[Collected data entries]
════

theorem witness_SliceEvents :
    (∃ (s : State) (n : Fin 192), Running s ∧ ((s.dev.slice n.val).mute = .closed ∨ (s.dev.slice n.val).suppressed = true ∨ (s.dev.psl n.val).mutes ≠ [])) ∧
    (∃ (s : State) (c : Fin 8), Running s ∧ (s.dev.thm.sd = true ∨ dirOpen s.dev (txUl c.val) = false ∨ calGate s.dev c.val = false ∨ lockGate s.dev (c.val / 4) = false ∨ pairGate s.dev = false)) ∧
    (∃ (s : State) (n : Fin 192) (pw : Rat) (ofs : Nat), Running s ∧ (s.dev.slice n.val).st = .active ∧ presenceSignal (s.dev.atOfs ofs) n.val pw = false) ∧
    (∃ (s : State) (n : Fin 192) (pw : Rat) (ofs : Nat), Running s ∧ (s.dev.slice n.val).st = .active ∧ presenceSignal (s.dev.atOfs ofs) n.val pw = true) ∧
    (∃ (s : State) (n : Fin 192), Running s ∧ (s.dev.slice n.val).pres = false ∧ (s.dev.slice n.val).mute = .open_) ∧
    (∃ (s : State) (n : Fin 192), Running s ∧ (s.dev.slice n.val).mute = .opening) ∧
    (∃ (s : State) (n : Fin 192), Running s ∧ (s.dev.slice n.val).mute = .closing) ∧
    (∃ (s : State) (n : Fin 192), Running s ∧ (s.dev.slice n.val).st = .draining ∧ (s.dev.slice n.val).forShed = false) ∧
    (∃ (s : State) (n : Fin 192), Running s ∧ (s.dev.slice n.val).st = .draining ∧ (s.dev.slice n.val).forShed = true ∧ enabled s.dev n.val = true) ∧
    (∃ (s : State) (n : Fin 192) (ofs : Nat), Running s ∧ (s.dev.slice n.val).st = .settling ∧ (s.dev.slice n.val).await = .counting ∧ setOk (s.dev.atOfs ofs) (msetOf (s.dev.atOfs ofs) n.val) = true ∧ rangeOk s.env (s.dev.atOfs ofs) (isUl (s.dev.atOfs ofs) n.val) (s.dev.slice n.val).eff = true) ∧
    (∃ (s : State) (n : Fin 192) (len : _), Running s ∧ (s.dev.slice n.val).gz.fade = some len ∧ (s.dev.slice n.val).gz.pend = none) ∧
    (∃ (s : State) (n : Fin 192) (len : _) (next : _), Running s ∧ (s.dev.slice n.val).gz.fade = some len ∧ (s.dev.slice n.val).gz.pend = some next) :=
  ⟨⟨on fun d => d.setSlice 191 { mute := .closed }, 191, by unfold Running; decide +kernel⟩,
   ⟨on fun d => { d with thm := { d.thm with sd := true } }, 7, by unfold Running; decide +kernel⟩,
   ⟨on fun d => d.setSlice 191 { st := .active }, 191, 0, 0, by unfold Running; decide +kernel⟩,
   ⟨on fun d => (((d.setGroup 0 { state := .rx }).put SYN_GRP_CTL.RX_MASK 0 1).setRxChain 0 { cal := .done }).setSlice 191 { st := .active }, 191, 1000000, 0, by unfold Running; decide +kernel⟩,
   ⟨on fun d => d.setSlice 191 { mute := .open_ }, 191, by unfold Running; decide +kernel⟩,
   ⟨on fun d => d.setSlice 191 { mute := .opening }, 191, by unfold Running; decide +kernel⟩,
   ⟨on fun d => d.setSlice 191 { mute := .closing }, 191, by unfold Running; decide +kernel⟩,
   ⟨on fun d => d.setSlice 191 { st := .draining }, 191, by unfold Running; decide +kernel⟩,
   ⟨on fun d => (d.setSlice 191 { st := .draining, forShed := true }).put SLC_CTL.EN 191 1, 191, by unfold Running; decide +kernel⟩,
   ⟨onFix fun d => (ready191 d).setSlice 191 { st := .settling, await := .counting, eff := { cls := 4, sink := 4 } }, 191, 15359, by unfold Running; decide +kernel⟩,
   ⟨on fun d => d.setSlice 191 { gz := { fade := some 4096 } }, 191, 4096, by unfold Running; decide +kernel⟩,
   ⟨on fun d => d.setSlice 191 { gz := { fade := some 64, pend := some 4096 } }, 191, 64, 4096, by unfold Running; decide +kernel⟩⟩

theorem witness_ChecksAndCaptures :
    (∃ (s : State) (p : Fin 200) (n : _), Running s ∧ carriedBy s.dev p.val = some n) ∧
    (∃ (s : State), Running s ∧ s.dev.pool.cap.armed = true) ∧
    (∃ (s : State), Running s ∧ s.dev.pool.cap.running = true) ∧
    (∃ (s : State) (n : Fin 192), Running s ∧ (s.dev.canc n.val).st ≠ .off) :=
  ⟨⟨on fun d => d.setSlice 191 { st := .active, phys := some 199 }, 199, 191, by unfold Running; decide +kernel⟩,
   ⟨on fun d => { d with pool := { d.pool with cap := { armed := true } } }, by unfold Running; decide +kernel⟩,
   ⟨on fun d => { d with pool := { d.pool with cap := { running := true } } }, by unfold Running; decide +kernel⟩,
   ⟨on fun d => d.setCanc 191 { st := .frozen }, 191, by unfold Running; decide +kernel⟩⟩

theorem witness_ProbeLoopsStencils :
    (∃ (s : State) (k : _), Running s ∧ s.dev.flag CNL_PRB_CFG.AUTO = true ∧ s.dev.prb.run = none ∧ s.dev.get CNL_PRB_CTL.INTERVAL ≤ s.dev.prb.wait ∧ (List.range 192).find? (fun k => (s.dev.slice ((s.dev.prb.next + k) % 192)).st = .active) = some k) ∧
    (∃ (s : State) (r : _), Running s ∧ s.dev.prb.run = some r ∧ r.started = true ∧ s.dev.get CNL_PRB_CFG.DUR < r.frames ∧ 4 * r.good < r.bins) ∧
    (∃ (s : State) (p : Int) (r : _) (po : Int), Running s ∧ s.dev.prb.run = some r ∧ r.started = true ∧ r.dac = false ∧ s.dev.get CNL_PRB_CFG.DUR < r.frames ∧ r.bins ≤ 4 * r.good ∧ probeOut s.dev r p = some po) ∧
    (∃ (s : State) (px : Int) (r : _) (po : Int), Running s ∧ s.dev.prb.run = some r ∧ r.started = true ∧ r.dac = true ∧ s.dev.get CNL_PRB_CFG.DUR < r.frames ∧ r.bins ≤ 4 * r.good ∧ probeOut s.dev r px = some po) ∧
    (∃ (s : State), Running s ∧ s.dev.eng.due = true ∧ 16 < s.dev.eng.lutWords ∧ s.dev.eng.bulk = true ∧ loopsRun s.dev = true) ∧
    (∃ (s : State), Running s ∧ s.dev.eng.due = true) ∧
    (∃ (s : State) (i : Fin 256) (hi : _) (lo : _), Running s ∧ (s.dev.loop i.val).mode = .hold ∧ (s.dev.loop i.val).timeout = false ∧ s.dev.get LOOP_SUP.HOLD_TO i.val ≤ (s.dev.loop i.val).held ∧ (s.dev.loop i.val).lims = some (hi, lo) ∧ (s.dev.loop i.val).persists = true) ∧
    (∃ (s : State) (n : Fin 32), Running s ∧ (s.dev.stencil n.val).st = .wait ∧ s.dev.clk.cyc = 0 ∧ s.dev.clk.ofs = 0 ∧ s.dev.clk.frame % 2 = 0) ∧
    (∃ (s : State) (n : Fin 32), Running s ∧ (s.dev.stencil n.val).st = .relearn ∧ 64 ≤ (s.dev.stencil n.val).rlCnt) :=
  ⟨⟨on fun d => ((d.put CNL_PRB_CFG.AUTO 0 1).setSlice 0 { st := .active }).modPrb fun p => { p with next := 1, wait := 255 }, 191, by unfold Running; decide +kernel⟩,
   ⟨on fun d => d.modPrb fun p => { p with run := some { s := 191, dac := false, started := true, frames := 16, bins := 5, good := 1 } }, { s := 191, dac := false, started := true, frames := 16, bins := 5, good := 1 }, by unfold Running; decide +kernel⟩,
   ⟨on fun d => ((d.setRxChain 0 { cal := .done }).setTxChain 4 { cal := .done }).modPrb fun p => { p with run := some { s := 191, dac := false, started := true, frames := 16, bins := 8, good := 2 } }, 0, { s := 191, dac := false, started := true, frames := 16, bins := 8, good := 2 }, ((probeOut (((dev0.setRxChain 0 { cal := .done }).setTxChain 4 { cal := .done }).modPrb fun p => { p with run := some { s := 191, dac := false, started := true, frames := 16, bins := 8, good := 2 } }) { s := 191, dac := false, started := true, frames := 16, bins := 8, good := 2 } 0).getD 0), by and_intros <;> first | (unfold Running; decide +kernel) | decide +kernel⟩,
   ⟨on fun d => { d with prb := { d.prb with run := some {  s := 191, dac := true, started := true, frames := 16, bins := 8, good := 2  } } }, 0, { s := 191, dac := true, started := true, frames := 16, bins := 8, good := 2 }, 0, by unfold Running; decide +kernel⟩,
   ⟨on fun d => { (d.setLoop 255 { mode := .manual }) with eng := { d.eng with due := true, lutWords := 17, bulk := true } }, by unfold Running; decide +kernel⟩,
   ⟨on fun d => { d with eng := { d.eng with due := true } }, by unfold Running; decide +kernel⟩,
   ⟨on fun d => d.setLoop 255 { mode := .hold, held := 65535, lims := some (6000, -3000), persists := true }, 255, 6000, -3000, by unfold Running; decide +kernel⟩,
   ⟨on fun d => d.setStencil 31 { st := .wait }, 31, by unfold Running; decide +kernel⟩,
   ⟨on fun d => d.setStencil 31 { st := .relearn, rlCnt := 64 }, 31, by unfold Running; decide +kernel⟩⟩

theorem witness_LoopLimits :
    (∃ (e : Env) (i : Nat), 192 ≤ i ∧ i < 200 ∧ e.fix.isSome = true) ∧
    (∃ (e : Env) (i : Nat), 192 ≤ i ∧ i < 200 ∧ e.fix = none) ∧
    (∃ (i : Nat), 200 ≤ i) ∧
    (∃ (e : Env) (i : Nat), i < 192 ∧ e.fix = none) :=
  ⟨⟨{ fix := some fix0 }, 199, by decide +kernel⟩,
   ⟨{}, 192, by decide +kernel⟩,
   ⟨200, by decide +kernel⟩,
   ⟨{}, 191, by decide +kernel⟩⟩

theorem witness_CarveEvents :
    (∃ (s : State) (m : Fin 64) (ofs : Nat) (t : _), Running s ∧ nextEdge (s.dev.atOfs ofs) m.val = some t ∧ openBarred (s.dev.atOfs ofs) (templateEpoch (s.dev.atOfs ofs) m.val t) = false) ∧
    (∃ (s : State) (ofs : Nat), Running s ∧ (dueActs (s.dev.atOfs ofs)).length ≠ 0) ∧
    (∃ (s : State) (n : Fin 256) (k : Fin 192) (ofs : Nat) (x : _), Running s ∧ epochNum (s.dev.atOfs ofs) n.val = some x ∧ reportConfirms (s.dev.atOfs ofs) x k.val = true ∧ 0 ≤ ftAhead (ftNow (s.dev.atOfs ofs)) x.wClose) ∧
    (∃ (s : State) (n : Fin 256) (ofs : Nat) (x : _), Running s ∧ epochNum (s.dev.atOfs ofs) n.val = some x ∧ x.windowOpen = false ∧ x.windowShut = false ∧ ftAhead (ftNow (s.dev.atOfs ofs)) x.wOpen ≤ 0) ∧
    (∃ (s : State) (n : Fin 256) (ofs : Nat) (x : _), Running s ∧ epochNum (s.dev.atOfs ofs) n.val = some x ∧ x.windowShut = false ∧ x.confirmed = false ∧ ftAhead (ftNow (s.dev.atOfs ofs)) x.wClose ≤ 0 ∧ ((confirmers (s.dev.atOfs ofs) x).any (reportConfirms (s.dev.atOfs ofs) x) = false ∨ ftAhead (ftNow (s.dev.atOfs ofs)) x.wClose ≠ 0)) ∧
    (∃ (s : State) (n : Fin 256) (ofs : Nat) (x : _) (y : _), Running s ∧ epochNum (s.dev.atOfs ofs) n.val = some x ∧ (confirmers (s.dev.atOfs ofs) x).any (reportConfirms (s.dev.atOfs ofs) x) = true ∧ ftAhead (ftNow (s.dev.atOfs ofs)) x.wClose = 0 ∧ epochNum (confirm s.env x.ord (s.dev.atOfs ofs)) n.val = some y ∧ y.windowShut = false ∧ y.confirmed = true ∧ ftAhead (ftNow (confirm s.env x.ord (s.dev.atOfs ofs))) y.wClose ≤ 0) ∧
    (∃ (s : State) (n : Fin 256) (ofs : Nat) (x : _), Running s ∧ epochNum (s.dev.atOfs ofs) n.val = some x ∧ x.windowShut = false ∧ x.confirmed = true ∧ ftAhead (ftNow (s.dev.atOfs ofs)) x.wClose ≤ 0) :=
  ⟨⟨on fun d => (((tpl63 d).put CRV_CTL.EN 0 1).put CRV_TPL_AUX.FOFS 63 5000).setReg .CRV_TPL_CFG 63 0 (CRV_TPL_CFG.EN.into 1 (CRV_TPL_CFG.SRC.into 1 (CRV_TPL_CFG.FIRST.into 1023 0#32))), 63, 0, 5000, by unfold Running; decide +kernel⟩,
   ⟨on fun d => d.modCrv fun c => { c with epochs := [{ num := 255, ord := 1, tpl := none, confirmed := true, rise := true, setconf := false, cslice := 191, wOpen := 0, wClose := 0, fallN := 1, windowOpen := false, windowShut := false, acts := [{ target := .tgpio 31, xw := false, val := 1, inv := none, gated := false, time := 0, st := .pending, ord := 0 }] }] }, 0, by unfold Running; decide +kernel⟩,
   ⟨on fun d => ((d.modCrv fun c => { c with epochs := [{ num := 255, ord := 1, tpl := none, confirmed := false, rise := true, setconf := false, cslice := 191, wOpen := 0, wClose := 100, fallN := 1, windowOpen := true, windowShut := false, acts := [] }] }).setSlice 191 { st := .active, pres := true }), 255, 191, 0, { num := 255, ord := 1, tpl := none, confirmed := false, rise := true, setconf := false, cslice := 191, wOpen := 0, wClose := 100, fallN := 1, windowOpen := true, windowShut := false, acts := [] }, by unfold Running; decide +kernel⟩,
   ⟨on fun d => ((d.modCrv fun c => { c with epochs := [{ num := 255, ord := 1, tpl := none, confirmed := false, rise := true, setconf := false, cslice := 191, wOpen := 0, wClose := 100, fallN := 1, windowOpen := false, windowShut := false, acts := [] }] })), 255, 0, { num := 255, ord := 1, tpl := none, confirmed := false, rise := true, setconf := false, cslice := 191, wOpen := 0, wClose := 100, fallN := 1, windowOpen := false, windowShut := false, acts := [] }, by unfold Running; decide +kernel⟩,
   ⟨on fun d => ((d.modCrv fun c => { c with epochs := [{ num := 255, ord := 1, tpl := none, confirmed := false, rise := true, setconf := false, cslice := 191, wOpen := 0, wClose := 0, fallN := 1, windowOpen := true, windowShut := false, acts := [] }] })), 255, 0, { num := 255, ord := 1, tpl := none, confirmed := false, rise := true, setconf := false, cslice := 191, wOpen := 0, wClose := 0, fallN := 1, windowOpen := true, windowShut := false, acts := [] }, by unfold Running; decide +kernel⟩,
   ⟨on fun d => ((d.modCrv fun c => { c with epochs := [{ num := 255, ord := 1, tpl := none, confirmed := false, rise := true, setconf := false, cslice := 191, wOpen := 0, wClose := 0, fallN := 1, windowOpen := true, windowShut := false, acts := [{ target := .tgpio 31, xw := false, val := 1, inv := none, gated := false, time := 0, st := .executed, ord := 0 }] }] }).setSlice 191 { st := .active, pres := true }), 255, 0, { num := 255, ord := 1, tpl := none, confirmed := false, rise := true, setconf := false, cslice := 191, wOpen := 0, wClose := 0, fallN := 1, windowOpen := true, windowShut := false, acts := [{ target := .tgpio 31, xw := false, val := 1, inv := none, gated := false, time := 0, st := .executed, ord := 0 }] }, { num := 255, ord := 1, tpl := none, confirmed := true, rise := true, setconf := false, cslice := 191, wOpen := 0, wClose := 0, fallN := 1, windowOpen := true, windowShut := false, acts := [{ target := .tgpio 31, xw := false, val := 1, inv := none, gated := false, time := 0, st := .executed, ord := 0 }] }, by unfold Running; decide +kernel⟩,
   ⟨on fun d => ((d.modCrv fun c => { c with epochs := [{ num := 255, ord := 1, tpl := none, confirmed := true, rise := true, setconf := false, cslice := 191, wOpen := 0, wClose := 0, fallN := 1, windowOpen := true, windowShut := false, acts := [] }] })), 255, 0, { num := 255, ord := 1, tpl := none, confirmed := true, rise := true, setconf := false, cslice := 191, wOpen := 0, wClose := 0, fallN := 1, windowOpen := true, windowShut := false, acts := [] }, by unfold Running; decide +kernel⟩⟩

════

> The task
Among the entries above, identify all lines with "presenceSignal" and copy them.

> Output for this task
    (∃ (s : State) (n : Fin 192) (pw : Rat) (ofs : Nat), Running s ∧ (s.dev.slice n.val).st = .active ∧ presenceSignal (s.dev.atOfs ofs) n.val pw = false) ∧
    (∃ (s : State) (n : Fin 192) (pw : Rat) (ofs : Nat), Running s ∧ (s.dev.slice n.val).st = .active ∧ presenceSignal (s.dev.atOfs ofs) n.val pw = true) ∧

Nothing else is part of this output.